Have you and your staff had conversations about race relations in your church?

We are aware in Northern Virginia that racism is real and that families in our congregation have suffered the effects of it. T. C. Williams [whose integrated football team was the subject of the movie] Remember the Titans, that’s just a few miles away from us. A lot of families in the church grew up with that as their reality, and in many ways it is still the reality of the culture around our church.

Our best approach to that is to preach the gospel and stress the importance of individual reconciliation. We know that only the gospel can bring hope to society, and we are very cognizant that that can’t just be a general hope to the world but it has to be played out in individual’s lives with forgiveness and reconciliation at a personal level.

Are the church and school working together on addressing issues of race in the church or the school, or both?

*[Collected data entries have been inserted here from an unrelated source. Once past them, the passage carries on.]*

-- ==== Sys2Proof/Machine/Time.lean ====
section
/-!
DEFINITION. Sys2Proof/Machine/Time.lean: steps, slews and refusals of time bases (R264-R268), the reference (R260, R261),
PPS (R272, R273), the servo (R274, R275), the timestamps of frames (R269, R271).
-/
namespace Sys2Proof.Machine

namespace TbState
abbrev armed := 0
abbrev tracking := 1
abbrev held := 2
end TbState

/-- Fifths of 2^-48 ns in one unit of 2^-16 ns. -/
abbrev slewPerUnit : Int := 5 * 2 ^ 32

/-- One second in units of 2^-16 ns. -/
abbrev secondU : Nat := 1000000000 * 65536

/-! ### PPS outputs (R273) -/

/-- PPS outputs that are high, with the edge instant of their pulse in units on the base. -/
def State.ppsHigh? (s : State) (n : Nat) : Option Nat := (s.time.ppsHigh.find? (·.1 == n)).map (·.2)
def State.ppsRise (s : State) (n edge : Nat) : State :=
  let hs := s.time.ppsHigh.filter (·.1 != n) ++ [(n, edge)]
  ({ s with time := { s.time with ppsHigh := hs } }).emit (.pps n true)
def State.ppsFall (s : State) (n : Nat) : State :=
  ({ s with time := { s.time with ppsHigh := s.time.ppsHigh.filter (·.1 != n) } }).emit (.pps n false)

/-- How far a base lies past its last edge instant, in units (R273). -/
def State.ppsPast (s : State) (n : Nat) : Nat :=
  (((s.tbUnits n : Int) - s.geti (O.PPS_OUT_OFFSET_NS n) * nsU) % secondU).toNat

/-- A step moves the PPS output of the base (R273). -/
def State.ppsStep (s : State) (n : Nat) : State :=
  let u := s.tbUnits n
  let s := match s.ppsHigh? n with
    | none => s
    | some e =>
      if u < e ∨ e + s.get (O.PPS_OUT_WIDTH_NS n) * nsU ≤ u then s.ppsFall n else s
  if s.flag (O.PPS_OUT_ENABLE n) ∧ s.ppsPast n = 0 then s.ppsRise n u else s

/-! ### Steps and slews (R264, R265, R267) -/

/-- The amount of one base value another is ahead, in units. -/
def timeDiff (a b : Nat) : Int := (timeUnits a : Int) - timeUnits b

/-- Add an offset to a base, at the instant of a tick (R265): gates and PPS follow. -/
def State.stepBase (s : State) (n : Nat) (o : Int) : State :=
  let b := s.base n
  let total : Int := ((b.sec * 1000000000 : Nat) : Int) * 2 ^ 48 + b.nsf + o * 2 ^ 32
  let m : Int := 2 ^ 48 * 1000000000 * 2 ^ 48
  let v := (total % m).toNat
  let s := s.putBase n { b with sec := v / (1000000000 * 2 ^ 48), nsf := v % (1000000000 * 2 ^ 48) }
  let s := { s with time := { s.time with ran := slots 8 (s.time.ran.getD · 0) n 0 } }
  (s.gateResync n).ppsStep n

/-- An ARMED base takes a step at the next tick (R264, R265): it is TRACKING, its remaining slew is cleared, the step
counts. -/
def State.tracks (s : State) (n : Nat) : State :=
  let s := s.putBase n { s.base n with slew := 0 }
  (s.set (O.TB_STATE n) TbState.tracking).count64 (O.TB_COUNTS n 11)

/-- A step of base `n` waits for the next tick: in place of one that a PPS edge asked for, with one that a command did
(R264, R285). -/
def State.askStep (s : State) (n : Nat) (o : Int) (edge : Bool) : State :=
  let mine := s.time.steps.filter fun x => x.base == n && !x.edge
  let rest := s.time.steps.filter (·.base != n)
  let o := (mine.map (·.offset)).foldl (· + ·) o
  { s with time := { s.time with steps := rest ++ [⟨n, o, edge⟩] } }

/-- The steps that waited for this tick take effect; a PPS edge's makes its base TRACKING now (R264, R272). -/
def State.stepsDue (s : State) : State :=
  let s' := { s with time := { s.time with steps := [] } }
  s'.each s.time.steps fun s x => (if x.edge then s.tracks x.base else s).stepBase x.base x.offset

/-- The offset as the 64 bits of TB_ADJUST; an offset that does not fit there is a free value (log 10). -/
def State.offsetWord (s : State) (o : Int) : Nat × State :=
  if -(2 ^ 63 : Int) ≤ o ∧ o < 2 ^ 63 then (ofSigned 64 o, s) else s.draw 64

/-- TB_ADJUST or TB_SET with the offset `o` in 2^-16 ns (R264). The Bool says that the command succeeded; the number is
its error code. -/
def State.adjust (s : State) (n : Nat) (o : Int) : Nat × State :=
  let st := s.get (O.TB_STATE n)
  if st = TbState.armed then (Err.ok, (s.tracks n).askStep n o false)
  else if st = TbState.tracking then
    let b := s.base n
    let sum := o * slewPerUnit + b.slew
    let lim : Int := s.get (O.JUMP_THRESHOLD_NS n) * 2 ^ 48 * 5
    if -lim ≤ sum ∧ sum ≤ lim then
      (Err.ok, (s.putBase n { b with slew := sum }).count64 (O.TB_COUNTS n 12))
    else
      let w := s.offsetWord o
      let bytes := leBytes 8 w.1 ++ leBytes 12 (s.tb n)
      let s := w.2.setAll (O.LAST_REFUSED n) (bytes.map bn)
      let s := (s.set (O.TB_STATE n) TbState.held).count64 (O.TB_COUNTS n 13)
      (Err.range, s.report (0x788 + n) (unitId 12 n) bytes)
  else (Err.state, s.count64 (O.TB_COUNTS n 13))

/-! ### The servo (R274, R275) -/

namespace Servo
abbrev off := 0
abbrev acquiring := 1
abbrev locked := 2
abbrev holdover := 3
abbrev refused := 4
end Servo

def State.servo (s : State) (n : Nat) : Servo := s.time.servos.getD n Servo.reset
def State.putServo (s : State) (n : Nat) (x : Servo) : State :=
  { s with time := { s.time with servos := slots 8 s.servo n x } }

/-- Move a servo to a state; leaving LOCKED raises TIME_SERVO_UNLOCK with the last offset (R275). -/
def State.servoTo (s : State) (n st : Nat) : State :=
  let was := s.get (O.SERVO_STATE n)
  let s := s.set (O.SERVO_STATE n) st
  if was = Servo.locked ∧ st ≠ Servo.locked then
    s.report (0x7C0 + n) (unitId 12 n) (detailS (leBytes 4 (s.get (O.SERVO_OFFSET n))))
  else s

/-- TB_REARM (R264): a REFUSED servo of the base starts again (R275). -/
def State.rearm (s : State) (n d : Nat) : Nat × State :=
  let st := s.get (O.TB_STATE n)
  let into := fun x =>
    let s := (s.set (O.TB_STATE n) x).count64 (O.TB_COUNTS n 14)
    if s.get (O.SERVO_STATE n) = Servo.refused then (s.putServo n { s.servo n with good := 0, bad := 0 }).servoTo n Servo.acquiring
    else s
  if d = 0 then (Err.ok, if st = TbState.armed then s else into TbState.armed)
  else if st = TbState.held then (Err.ok, into TbState.tracking)
  else (Err.state, s)

/-- SERVO_OWNER or SERVO_MODE was written (R275): the servo starts, or is off. -/
def State.servoWritten (s : State) (n : Nat) : State :=
  if s.get (O.SERVO_OWNER n) = 1 ∧ s.get (O.SERVO_MODE n) ≠ 0 then
    let s := s.putServo n { s.servo n with good := 0, bad := 0 }
    if s.get (O.SERVO_STATE n) = Servo.off then s.servoTo n Servo.acquiring else s
  else s.servoTo n Servo.off

/-- The offset a servo measures, in whole ns, rounded toward zero: positive when the base is behind (R274). -/
def State.servoOffset (s : State) (n : Nat) : Int :=
  let u : Int :=
    if s.get (O.SERVO_MODE n) = 1 then
      let t := leAt ((s.getAll O.PPS_IN_CAPTURE 112).map nb) (n * 12) 12
      let f : Int := timeNs t * nsU + timeFrac t
      if 2 * f < secondU then -f else secondU - f
    else timeDiff (s.tb (s.get (O.SERVO_SOURCE n))) (s.tb n)
  Int.tdiv u nsU

/-- The servo's count of measurements (R275): 16 within LOCK_NS lock it, 4 beyond it while LOCKED unlock it. -/
def State.servoCount (s : State) (n : Nat) (o : Int) : State :=
  let x := s.servo n
  let inside := decide (o.natAbs ≤ s.get (O.LOCK_NS n))
  let s := s.putServo n { x with good := if inside then x.good + 1 else 0, bad := if inside then 0 else x.bad + 1 }
  let st := s.get (O.SERVO_STATE n)
  if st = Servo.locked then (if 4 ≤ (s.servo n).bad then s.servoTo n Servo.acquiring else s)
  else if 16 ≤ (s.servo n).good then s.servoTo n Servo.locked
  else s.servoTo n Servo.acquiring

/-- One measurement (R274). Its TB_RATE write obeys R266 as any other does. -/
def State.servoMeasure (s : State) (n : Nat) : State :=
  let o := s.servoOffset n
  let x := s.servo n
  let s := s.set (O.SERVO_OFFSET n) (ofSigned 32 o)
  let rate := x.integ + s.get (O.SERVO_KP n) * o
  let s := if -549755813 ≤ rate ∧ rate ≤ 549755813 then s.set (O.TB_RATE n) (ofSigned 32 rate) else s
  let s := s.putServo n { x with integ := x.integ + s.get (O.SERVO_KI n) * o, seen := s.get O.PPS_IN_COUNT }
  let r := s.adjust n (o * nsU)
  if r.1 = Err.ok then r.2.servoCount n o else r.2.servoTo n Servo.refused

/-- A servo that may measure now (R274, R275): owned, on, not REFUSED, with the firmware running and a new capture in
mode 1. -/
def State.servoReady (s : State) (n : Nat) : Bool :=
  s.get (O.SERVO_OWNER n) == 1 && s.get (O.SERVO_MODE n) != 0 && s.get (O.SERVO_STATE n) != Servo.refused &&
  s.fwUp &&
  (s.get (O.SERVO_MODE n) == 2 || s.get O.PPS_IN_COUNT != (s.servo n).seen)

/-! ### Reference (R260, R261) -/

/-- TIME_REF_SELECT was written (R261): the PLL ramps to what is selected now. -/
def State.refSelected (s : State) : State :=
  if s.get O.TIME_REF_SELECT = 0 then
    { s.set O.TIME_REF_STATE 0 with time := { s.time with ramping := true } }
  else { s.set O.TIME_REF_STATE 2 with time := { s.time with ramping := s.time.refOk } }

/-! ### PPS input (R272) -/

/-- The instant that an edge now latches on base `n`: the delay of the cable subtracted. -/
def State.ppsCapture (s : State) (n : Nat) : Nat :=
  unitsTime ((s.tbUnits n : Int) - s.geti O.PPS_IN_DELAY_NS * nsU)

/-- A captured edge steps every ARMED base with PPS_ALIGN to its nearest whole second, plus the time from the edge to the
next tick, unless a command of the same tick steps it (R272, R285). -/
def State.ppsAlign (s : State) : State :=
  s.each (List.range 8) fun s n =>
    let asked := s.time.steps.any fun x => x.base == n && !x.edge
    if s.get (O.TB_STATE n) = TbState.armed ∧ s.flag (O.PPS_ALIGN n) = true ∧ asked = false then
      let u := timeUnits (s.ppsCapture n)
      let near := (u + secondU / 2) / secondU * secondU
      s.askStep n ((near : Int) - u) true
    else s

/-! ### Timestamps (R269, R271) -/

/-- A picosecond adjustment in units of 2^-16 ns, rounded toward zero. -/
def psUnits (ps : Int) : Int := Int.tdiv (ps * 65536) 1000

/-- The device clock stamped on a frame that starts on port `p` now (R269, R271). -/
def State.rxDc (s : State) (p : Nat) : Nat := ofSigned 64 ((s.dc : Int) - psUnits (s.geti (O.RX_DELAY_ADJ_PS p)))

/-- The receive timestamp on the port's TS_BASE (R271). -/
def State.rxTime (s : State) (p : Nat) : Nat :=
  unitsTime ((s.tbUnits (s.get (O.TS_BASE p)) : Int) - psUnits (s.geti (O.RX_DELAY_ADJ_PS p)))

/-- The lead of a port from pick to first bit, in units of 2^-16 ns (EGRESS_LEAD_NS is in 1/16 ns, R259). -/
def State.leadU (s : State) (p : Nat) : Nat := s.get (O.EGRESS_LEAD_NS p) * 4096

/-- The time `n` bytes take on the wire of port `p`, in units, rounded down. -/
def State.bytesU (s : State) (p n : Nat) : Nat := n * 8 * nsU / s.get (O.SPEED_ACTIVE p)

/-- From an instant now to the timestamp point of a frame that starts `gap` bytes after it: the lead, those bytes, the
preamble with its start delimiter, and the adjustment (R247, R269). -/
def State.txAhead (s : State) (p gap : Nat) : Int :=
  (s.leadU p + s.bytesU p (gap + 8) : Nat) + psUnits (s.geti (O.TX_DELAY_ADJ_PS p))

/-- The transmit timestamp on base `n` of a frame that starts on port `p` now, or after `gap` bytes (R269, R284). -/
def State.txTime (s : State) (p n : Nat) (gap : Nat := 0) : Nat := unitsTime ((s.tbUnits n : Int) + s.txAhead p gap)

/-- The device clock at that instant. -/
def State.txDc (s : State) (p : Nat) (gap : Nat := 0) : Nat := ofSigned 64 ((s.dc : Int) + s.txAhead p gap)

/-- 2^-16 ns since reset, without the device clock's wrap. -/
def State.dcU (s : State) : Nat := s.now * 262144 / 5

/-! ### Meanings -/

/-- TIME_REF_LOSS (R261). -/
def execTimeRefLoss (err : BitVec 32) (s : State) : Out := live s fun s =>
  let s := (s.set O.TIME_REF_FREQ_ERR err.toNat).count32 O.TIME_REF_LOSSES
  let s := { s with time := { s.time with refOk := false, ramping := false } }
  if s.get O.TIME_REF_SELECT = 1 then (s.set O.TIME_REF_STATE 2).report 0x780 (unitId 11 0) (zeros 20) else s

/-- TIME_REF_RECOVER (R261). -/
def execTimeRefRecover (err : BitVec 32) (s : State) : Out := live s fun s =>
  let s := s.set O.TIME_REF_FREQ_ERR err.toNat
  { s with time := { s.time with refOk := true, ramping := s.time.ramping || s.get O.TIME_REF_SELECT == 1 } }

/-- TIME_REF_RAMP_DONE (R261). -/
def execTimeRefRampDone (s : State) : Out := live s fun s =>
  if s.time.ramping then
    let s := { s with time := { s.time with ramping := false } }
    if s.get O.TIME_REF_SELECT = 1 then s.set O.TIME_REF_STATE 1 else s
  else s

/-- SLEW_COMPLETE (R267): in the tick whose extra advance would pass the remaining slew, the extra advance is what
remains, and the slew term ends. -/
def execSlewComplete (n : TimeBase) (s : State) : Out := live s fun s =>
  let b := s.base n
  let full : Int := 1024 * slewUnits (s.get (O.SLEW_MAX_PPB n))
  if b.slew ≠ 0 ∧ -full ≤ b.slew ∧ b.slew ≤ full then
    let acc : Int := b.rem + b.slew
    let v : Int := ((b.sec * 1000000000 : Nat) : Int) * 2 ^ 48 + b.nsf + acc / 5
    let m : Int := 2 ^ 48 * 1000000000 * 2 ^ 48
    let u := (v % m).toNat
    s.putBase n ⟨u / (1000000000 * 2 ^ 48), u % (1000000000 * 2 ^ 48), (acc % 5).toNat, 0⟩
  else s

/-- PPS_IN_EDGE (R272). -/
def execPpsInEdge (s : State) : Out := live s fun s =>
  if !s.flag O.PPS_IN_ENABLE then s
  else
    let s := s.count32 O.PPS_IN_COUNT
    let dc := ofSigned 64 ((s.dc : Int) - s.geti O.PPS_IN_DELAY_NS * nsU)
    let body := (List.range 8).flatMap (fun n => leBytes 12 (s.ppsCapture n)) ++ leBytes 8 dc ++
      leBytes 4 (s.get O.PPS_IN_COUNT) ++ zeros 4
    let s := s.setAll O.PPS_IN_CAPTURE (body.map bn)
    (s.ppsAlign).raise 0x790

/-- PPS_IN_LOSS (R272, R275): no edge for 2 s; servos on the PPS input go to HOLDOVER, while the firmware runs them. -/
def execPpsInLoss (s : State) : Out := live s fun s =>
  let s := if s.flag O.PPS_IN_ENABLE then s.report 0x791 (unitId 11 0) (zeros 20) else s
  s.each (List.range 8) fun s n =>
    if s.fwUp = true ∧ s.get (O.SERVO_OWNER n) = 1 ∧ s.get (O.SERVO_MODE n) = 1 ∧ s.get (O.SERVO_STATE n) ≠ Servo.refused then
      s.servoTo n Servo.holdover else s

/-- PPS_OUT_EDGE (R273): the base has reached an edge instant by running within the last tick. -/
def execPpsOutEdge (n : TimeBase) (s : State) : Out := live s fun s =>
  if s.flag (O.PPS_OUT_ENABLE n) ∧ s.ppsPast n < s.time.ran.getD n 0 ∧ (s.ppsHigh? n).isNone then
    s.ppsRise n (s.tbUnits n - s.ppsPast n)
  else s

/-- PPS_OUT_PULSE_END (R273): the base has reached the edge instant plus PPS_OUT_WIDTH_NS. -/
def execPpsOutPulseEnd (n : TimeBase) (s : State) : Out := live s fun s =>
  match s.ppsHigh? n with
  | none => s
  | some e => if e + s.get (O.PPS_OUT_WIDTH_NS n) * nsU ≤ s.tbUnits n then s.ppsFall n else s

/-- SERVO_MEASURE (R274, R275). -/
def execServoMeasure (n : TimeBase) (s : State) : Out := live s fun s =>
  if !s.servoReady n then s
  else if s.get (O.SERVO_MODE n) = 2 ∧ s.get (O.TB_STATE (s.get (O.SERVO_SOURCE n))) = TbState.held then
    s.servoTo n Servo.holdover
  else s.servoMeasure n

end Sys2Proof.Machine
end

The honest truth is that there hasn’t been a problem at the school or church that has necessitated that kind of teaching. But of course in normal chapels, in Bible classes, we talk about the reality of the world our kids live in while pointing them to the diverse nature of the church and the gospel. That’s why I think it’s important to say how diverse our school is, just the makeup of classes and the kids’ friendships that develop over time is a powerful testimony to the transcendent nature of the gospel and the friendship we have in Christ.